Symbian lays out mobile OS road map

Versions 3 and 4 of platform are due this year, with version 3 likely to be feature-complete next month

Symbian Foundation, responsible for development of the Symbian mobile OS, is readying its Symbian^3 and Symbian^4 versions of the platform, with version 3 likely to be feature-complete next month, a Symbian blogger said this week.

The general releases of versions 3 and 4 are anticipated for the first quarter of this year and the end of 2010, respectively, Symbian representatives said on Friday afternoon. The OS is supported on mobile phones from such companies as Nokia, Samsung, and Sony Ericsson.

[ Among the challenges the Symbian Foundation faces is competition from platforms such as Apple iPhone and GoogleAndroid and RIM Blackberry. ]

Version 3 will offer capabilities such as a multipage home screen and HD video support, with backing for files of more than 2GB, said Victor Palau, a member of the Symbian release team, in a blog post.
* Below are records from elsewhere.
/-! ### Register load, arithmetic, logic, random (A rows) -/

/-- A1. -/
theorem test_ld_imm : gives (executeWord 0x6AFF base) (fun t => t.reg 10 == 0xFF && t.pc == 0x302) = true := by
  decide

/-- A2, A4. -/
theorem test_add_imm :
    gives (executeWord 0x7A01 (regs [(10, 0xFF), (15, 7)] base)) (fun t => t.reg 10 == 0 && t.reg 15 == 7) =
      true ∧
    gives (executeWord 0x7F03 (regs [(15, 0xFE)] base)) (fun t => t.reg 15 == 1) = true := by decide

/-- A5. -/
theorem test_ld_reg :
    gives (executeWord 0x8120 (regs [(2, 0x7C)] base)) (fun t => t.reg 1 == 0x7C && t.reg 2 == 0x7C) =
      true := by decide

/-- A6, A7, A8. -/
theorem test_logic :
    gives (executeWord 0x8121 (regs [(1, 0x0F), (2, 0xF0), (15, 1)] base))
      (fun t => t.reg 1 == 0xFF && t.reg 15 == 1) = true ∧
    gives (executeWord 0x8122 (regs [(1, 0x3C), (2, 0x0F), (15, 1)] base))
      (fun t => t.reg 1 == 0x0C && t.reg 15 == 1) = true ∧
    gives (executeWord 0x8123 (regs [(1, 0xFF), (2, 0x0F), (15, 1)] base))
      (fun t => t.reg 1 == 0xF0 && t.reg 15 == 1) = true := by decide

/-- A10, A11. -/
theorem test_add_reg :
    gives (executeWord 0x8124 (regs [(1, 0xC8), (2, 0x64)] base))
      (fun t => t.reg 1 == 0x2C && t.reg 15 == 1) = true ∧
    gives (executeWord 0x8124 (regs [(1, 0x80), (2, 0x7F), (15, 1)] base))
      (fun t => t.reg 1 == 0xFF && t.reg 15 == 0) = true := by decide

/-- A16, A18: `VF` as destination and as source. -/
theorem test_add_reg_vf :
    gives (executeWord 0x8F14 (regs [(15, 0xFF), (1, 2)] base)) (fun t => t.reg 15 == 1) = true ∧
    gives (executeWord 0x81F4 (regs [(1, 0xFF), (15, 1)] base))
      (fun t => t.reg 1 == 0 && t.reg 15 == 1) = true := by decide

/-- A20, A22. -/
theorem test_sub_reg :
    gives (executeWord 0x8125 (regs [(1, 5), (2, 10)] base)) (fun t => t.reg 1 == 0xFB && t.reg 15 == 0) =
      true ∧
    gives (executeWord 0x8125 (regs [(1, 0x33), (2, 0x33)] base))
      (fun t => t.reg 1 == 0 && t.reg 15 == 1) = true := by decide

/-- A29, A30. -/
theorem test_shr :
    gives (executeWord 0x8126 (regs [(1, 5), (2, 0xF0)] base))
      (fun t => t.reg 1 == 2 && t.reg 15 == 1 && t.reg 2 == 0xF0) = true ∧
    gives (executeWord 0x8F06 (regs [(15, 3)] base)) (fun t => t.reg 15 == 1) = true := by decide

/-- A31, A32. -/
theorem test_subn_reg :
    gives (executeWord 0x8127 (regs [(1, 5), (2, 10)] base)) (fun t => t.reg 1 == 5 && t.reg 15 == 1) =
      true ∧
    gives (executeWord 0x8127 (regs [(1, 10), (2, 5)] base))
      (fun t => t.reg 1 == 0xFB && t.reg 15 == 0) = true := by decide

/-- A34, A37. -/
theorem test_shl :
    gives (executeWord 0x810E (regs [(1, 0x81)] base)) (fun t => t.reg 1 == 2 && t.reg 15 == 1) = true ∧
    gives (executeWord 0x8F0E (regs [(15, 0x40)] base)) (fun t => t.reg 15 == 0) = true := by decide
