-- ==== Sys2Proof/Machine/Core.lean ====
section
/-! DEFINITION. The machine behind the host's interface. -/

def Sys2Proof.core : Host.Core :=
  { State := Sys2Proof.Machine.State, Fault := Sys2Proof.Machine.Fault,
    Refusal := Sys2Proof.Machine.Refusal, step := Sys2Proof.Machine.step,
    reset := Sys2Proof.Machine.State.reset }
end

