/-- 41 R141: an ADVANCE that ends at steady state forces the duties from the steady aspect: 31 for the active
colour, 0 for the other two, all 0 for Off; and its last byte writes are the red, the yellow and the green duty. -/
def Obligations.SteadyStateForcesTheDuties : Prop :=
  ∀ (s : State) (k : Ch) (f : Bool), ∃ t : State, exec (.advance k f) s = .next t ∧
    ((t.chan k).startAspect = (t.chan k).endAspect →
      ((t.chan k).endAspect = .off →
        (t.chan k).redDuty = 0 ∧ (t.chan k).yellowDuty = 0 ∧ (t.chan k).greenDuty = 0) ∧
      ((t.chan k).endAspect = .red →
        (t.chan k).redDuty = 31 ∧ (t.chan k).yellowDuty = 0 ∧ (t.chan k).greenDuty = 0) ∧
      ((t.chan k).endAspect = .yellow →
        (t.chan k).redDuty = 0 ∧ (t.chan k).yellowDuty = 31 ∧ (t.chan k).greenDuty = 0) ∧
      ((t.chan k).endAspect = .green →
        (t.chan k).redDuty = 0 ∧ (t.chan k).yellowDuty = 0 ∧ (t.chan k).greenDuty = 31) ∧
      ∃ ws : List ChanWrite, (s.chan k).advanceWrites s.cfg f =
        ws ++ [.redDuty (t.chan k).redDuty, .yellowDuty (t.chan k).yellowDuty, .greenDuty (t.chan k).greenDuty])

/-- 41 R142, R149 (a) (D7, D8): a channel that is steady on Off or Lunar or moves between the two is dark. -/
def Obligations.LunarIsDark : Prop :=
  ∀ (s : State) (k : Ch) (f : Bool),
    ((s.chan k).startAspect = .off ∨ (s.chan k).startAspect = .lunar) →
    ((s.chan k).endAspect = .off ∨ (s.chan k).endAspect = .lunar) →
    ((s.chan k).startAspect = (s.chan k).endAspect →
      (s.chan k).nextAspect = .off ∨ (s.chan k).nextAspect = .lunar) →
    ∃ t : State, exec (.advance k f) s = .next t ∧
      (t.chan k).redDuty = 0 ∧ (t.chan k).yellowDuty = 0 ∧ (t.chan k).greenDuty = 0

/-- 41 R143: at steady state on the effective target ADVANCE changes nothing but wrong duties; on a settled channel
(43 R203) it changes nothing. -/
def Obligations.AdvanceIsIdempotentAtSteadyState : Prop :=
  ∀ (s : State) (k : Ch) (f : Bool), (s.chan k).startAspect = (s.chan k).endAspect → (s.chan k).phase = 0 →
    effective (s.chan k).nextAspect f = (s.chan k).endAspect →
    AdvancesTo s k f (steadyOn (s.chan k) (s.chan k).endAspect) ∧
      (f = s.flasher → s.Settled k → AdvancesTo s k f (s.chan k))

/-- 41 R146: changing `next_aspect` while a transition is in progress does not abort it and leaves no trace in the
ADVANCE (nor does the flasher bit, R149 (d)): the record after it differs in `next_aspect` only. -/
def Obligations.TransitionIgnoresTargetAndFlasher : Prop :=
  ∀ (s : State) (k : Ch) (f g : Bool) (a : Aspect), (s.chan k).startAspect ≠ (s.chan k).endAspect →
    ∃ t v : State, exec (.advance k f) s = .next t ∧
      exec (.advance k g) (s.setChan k { s.chan k with nextAspect := a }) = .next v ∧
      (t.chan k).endAspect = (s.chan k).endAspect ∧ v.chan k = { t.chan k with nextAspect := a }

/-- 41 R138: a phase at or past the end of the selected table ends the transition, also when the skip loop has run
to the end; it is never a fault. -/
def Obligations.PhasePastTheTableEndsTheTransition : Prop :=
  ∀ (s : State) (k : Ch) (f : Bool), (s.chan k).startAspect ≠ (s.chan k).endAspect →
    (tableLen (activeTable s.cfg (s.chan k)) ≤ (s.chan k).phase.toNat ∨
      (s.chan k).startAspect = .off ∧
        ∀ (q : Nat) (e : Entry), (s.chan k).phase.toNat ≤ q → tableGet (fadeTable s.cfg) q = some e → e.up = 0) →
    ∃ t : State, exec (.advance k f) s = .next t ∧ (t.chan k).startAspect = (s.chan k).endAspect ∧
      (t.chan k).endAspect = (s.chan k).endAspect ∧ (t.chan k).phase = 0 ∧ OnlyChan k s t

/-- 41 R132, R133 (D10, D11): the through-red step, searchlight between Green and Yellow: departure from `down`,
arrival from `up`, red from `red`; the last entry ends the transition. -/
def Obligations.ThroughRedStep : Prop :=
  ∀ (s : State) (k : Ch) (f : Bool) (e : Entry), (s.chan k).optSearchlight = true →
    tableGet s.cfg.gy (s.chan k).phase.toNat = some e →
    ((s.chan k).startAspect = .green → (s.chan k).endAspect = .yellow →
      AdvancesTo s k f
        (if (s.chan k).phase.toNat + 1 < tableLen s.cfg.gy then
          steppedTo (s.chan k) (s.chan k).phase (e.red.setWidth 8) (e.up.setWidth 8) (e.down.setWidth 8)
        else steadyOn (s.chan k) .yellow)) ∧
    ((s.chan k).startAspect = .yellow → (s.chan k).endAspect = .green →
      AdvancesTo s k f
        (if (s.chan k).phase.toNat + 1 < tableLen s.cfg.gy then
          steppedTo (s.chan k) (s.chan k).phase (e.red.setWidth 8) (e.down.setWidth 8) (e.up.setWidth 8)
        else steadyOn (s.chan k) .green))

/-- 41 R132, R134 (D8, D10, D11): the involving-red step, searchlight with Red at one end and no Off: all three
zeroed, departure from `down`, arrival from `up`; Lunar receives nothing. -/
def Obligations.InvolvingRedStep : Prop :=
  ∀ (s : State) (k : Ch) (f : Bool) (e : Entry), (s.chan k).optSearchlight = true →
    (s.chan k).startAspect ≠ (s.chan k).endAspect →
    isBase (s.chan k).startAspect → isBase (s.chan k).endAspect →
    (s.chan k).startAspect ≠ .off → (s.chan k).endAspect ≠ .off →
    ((s.chan k).startAspect = .red ∨ (s.chan k).endAspect = .red) →
    tableGet s.cfg.red (s.chan k).phase.toNat = some e →
    CrossStep s k f (tableLen s.cfg.red) (s.chan k).phase e

/-- 41 R132, R135, R136 (D8, D10, D11, D12): the fade step, for three-lamp heads, for any transition touching Off,
and for Lunar with Green or Yellow. Departing from Off it takes the first entry at or after `phase` whose up-phase
is not 0; else the entry at `phase`. -/
def Obligations.FadeStep : Prop :=
  ∀ (s : State) (k : Ch) (f : Bool) (q : Byte) (e : Entry),
    (s.chan k).startAspect ≠ (s.chan k).endAspect →
    isBase (s.chan k).startAspect → isBase (s.chan k).endAspect →
    ((s.chan k).optSearchlight = false ∨ (s.chan k).startAspect = .off ∨ (s.chan k).endAspect = .off ∨
      (s.chan k).startAspect = .lunar ∧ (s.chan k).endAspect ≠ .red ∨
      (s.chan k).endAspect = .lunar ∧ (s.chan k).startAspect ≠ .red) →
    (if (s.chan k).startAspect = .off then
      (s.chan k).phase.toNat ≤ q.toNat ∧ e.up ≠ 0 ∧
        ∀ (m : Nat) (x : Entry), (s.chan k).phase.toNat ≤ m → m < q.toNat →
          tableGet (fadeTable s.cfg) m = some x → x.up = 0
    else q = (s.chan k).phase) →
    ((s.chan k).endAspect = .off → e.down ≠ 0) →
    tableGet (fadeTable s.cfg) q.toNat = some e →
    CrossStep s k f 32 q e

/-- 41 R137 (D13): a fade arriving at Off ends at the first entry whose down-phase is 0. -/
def Obligations.FadeToOffEndsAtZeroDown : Prop :=
  ∀ (s : State) (k : Ch) (f : Bool) (e : Entry), (s.chan k).startAspect ≠ .off → (s.chan k).endAspect = .off →
    tableGet (fadeTable s.cfg) (s.chan k).phase.toNat = some e → e.down = 0 →
    AdvancesTo s k f (steadyOn (s.chan k) .off)

/-- 41 R144: a transition whose topology does not change ends within as many ADVANCEs as its table has entries,
whatever the flasher does, at the target that began it. -/
def Obligations.TransitionEndsWithinItsTable : Prop :=
  ∀ (s : State) (k : Ch) (fs : List Bool), (s.chan k).startAspect ≠ (s.chan k).endAspect →
    fs.length = tableLen (activeTable s.cfg (s.chan k)) →
    ∃ (n : Nat) (t : State), 1 ≤ n ∧ n ≤ fs.length ∧
      execAll ((fs.take n).map fun f => Instr.advance k f) s = .next t ∧
      (t.chan k).startAspect = (s.chan k).endAspect ∧ (t.chan k).endAspect = (s.chan k).endAspect ∧
      (t.chan k).phase = 0

/-- 41 R140, R143, R144 (D9, D10): from steady state, 32 ADVANCEs with the same effective target bring a channel to it
and leave it there with its steady duties, in either topology and for any tables. 41 R145: so a flashing request reaches its colour
with the flasher bit held at 1, and Off with it held at 0. -/
def Obligations.ChannelSettlesWithin32Advances : Prop :=
  ∀ (s : State) (k : Ch) (fs : List Bool) (a : Aspect), (s.chan k).startAspect = (s.chan k).endAspect →
    (s.chan k).phase = 0 → (∀ f ∈ fs, targetOf (s.chan k).nextAspect f = a) → fs.length = 32 →
    ∃ t : State, execAll (fs.map fun f => Instr.advance k f) s = .next t ∧
      t.chan k = steadyOn (s.chan k) a ∧ OnlyChan k s t

/-- 41 R135 (D11): a three-lamp transition between Green and Yellow never shows red. -/
def Obligations.ThreeLampGreenYellowNeverShowsRed : Prop :=
  ∀ (s : State) (k : Ch) (f : Bool), (s.chan k).optSearchlight = false →
    ((s.chan k).startAspect = .green ∧ (s.chan k).endAspect = .yellow ∨
      (s.chan k).startAspect = .yellow ∧ (s.chan k).endAspect = .green) →
    ∃ t : State, exec (.advance k f) s = .next t ∧ (t.chan k).redDuty = 0

/-- 41 R148, 20 R66 (D11, D25): the byte writes of an ADVANCE, done in their order, make the ADVANCE; they are the
writes of its units when nothing writes the record between them. Their order is written out for each walk, and for the
steady state, the beginning and the end of a transition (that each round of the skip loop is a write: log entry 13).
43 R197, R194: where the main loop begins the ADVANCE
of a channel, its next unit is under `per_write` the first unit of that ADVANCE with the flasher bit of now, and under
`per_channel` the whole ADVANCE; inside an ADVANCE its next unit does the one write that the reads of its record as it
is now lead to, or finds nothing more to write, and nothing else changes. 43 R193: the channels come in ascending order.
What an ADVANCE keeps between two units, the unit without a write, and a colourless endpoint in an interrupted
through-red walk are the model's choice (log entries 13 and 27). -/
def Obligations.ByteWritesMakeTheAdvance : Prop :=
  (∀ (s : State) (k : Ch) (f : Bool), ∃ t : State, exec (.advance k f) s = .next t ∧
    (s.chan k).writeAll ((s.chan k).advanceWrites s.cfg f) = t.chan k ∧
    (s.chan k).unitWrites s.cfg 64 ((s.chan k).beginUnit s.cfg f) = (s.chan k).advanceWrites s.cfg f) ∧
  (∀ (cfg : Config) (f : Bool) (r : Channel), SteadyWritesInOrder cfg f r ∧ ThroughRedWritesInOrder cfg f r ∧
    InvolvingRedWritesInOrder cfg f r ∧ FadeWritesInOrder cfg f r ∧ GuardWritesInOrder cfg f r) ∧
  (∀ (s : State) (k : Ch) (poll : Bool), s.main = .advance k →
    (s.cfg.granularity = .perWrite → ∃ t : State, runAgent (.main poll) s = .next t ∧
      s.DoesUnit k ((s.chan k).beginUnit s.cfg s.flasher) t) ∧
    (s.cfg.granularity = .perChannel → ∃ t : State, exec (.advance k s.flasher) s = .next t ∧
      runAgent (.main poll) s = .next { t with main := afterAdvance k })) ∧
  (∀ (s : State) (k : Ch) (p : AdvancePoint) (poll : Bool), s.main = .writing k p →
    ∃ t : State, runAgent (.main poll) s = .next t ∧ s.DoesUnit k ((s.chan k).unitAt s.cfg p) t) ∧
  (∀ k j : Ch, afterAdvance k = .advance j ↔ j.val = k.val + 1) ∧ afterAdvance 7 = .serviceDone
One-click connectivity in version 3 provides a simpler connection dialog. Also featured is remote contact lookup, via a plug-in framework and HDMI support for audio, video and images.

"So Symbian^3 is progressing nicely, and at the same time Symbian^4 is starting to build up a substantial contribution plan with already 60 Package Features," Palau said. Version 4 is primarily known for a "complete overhaul" of the UI environment but also features a reference implementation of the ECAM camera API from ISB.

"It will provide the capability to use a PC development environment (and consequently a better debugging experience) for camera applications, which until now can only be tested using a production hardware," Palau said.

Other capabilities eyed include a low-level geocoding framework and APIs and direct support for the Bluetooth UI. Version 4 also may support Qt location UI applications. Parallel processing in multicore processors is a priority as well.

Symbian had been acquired by Nokia but became a separate entity, with a goal of offering the Symbian OS as an open source platform. The OS is expected to be fully open source in the first half of this year.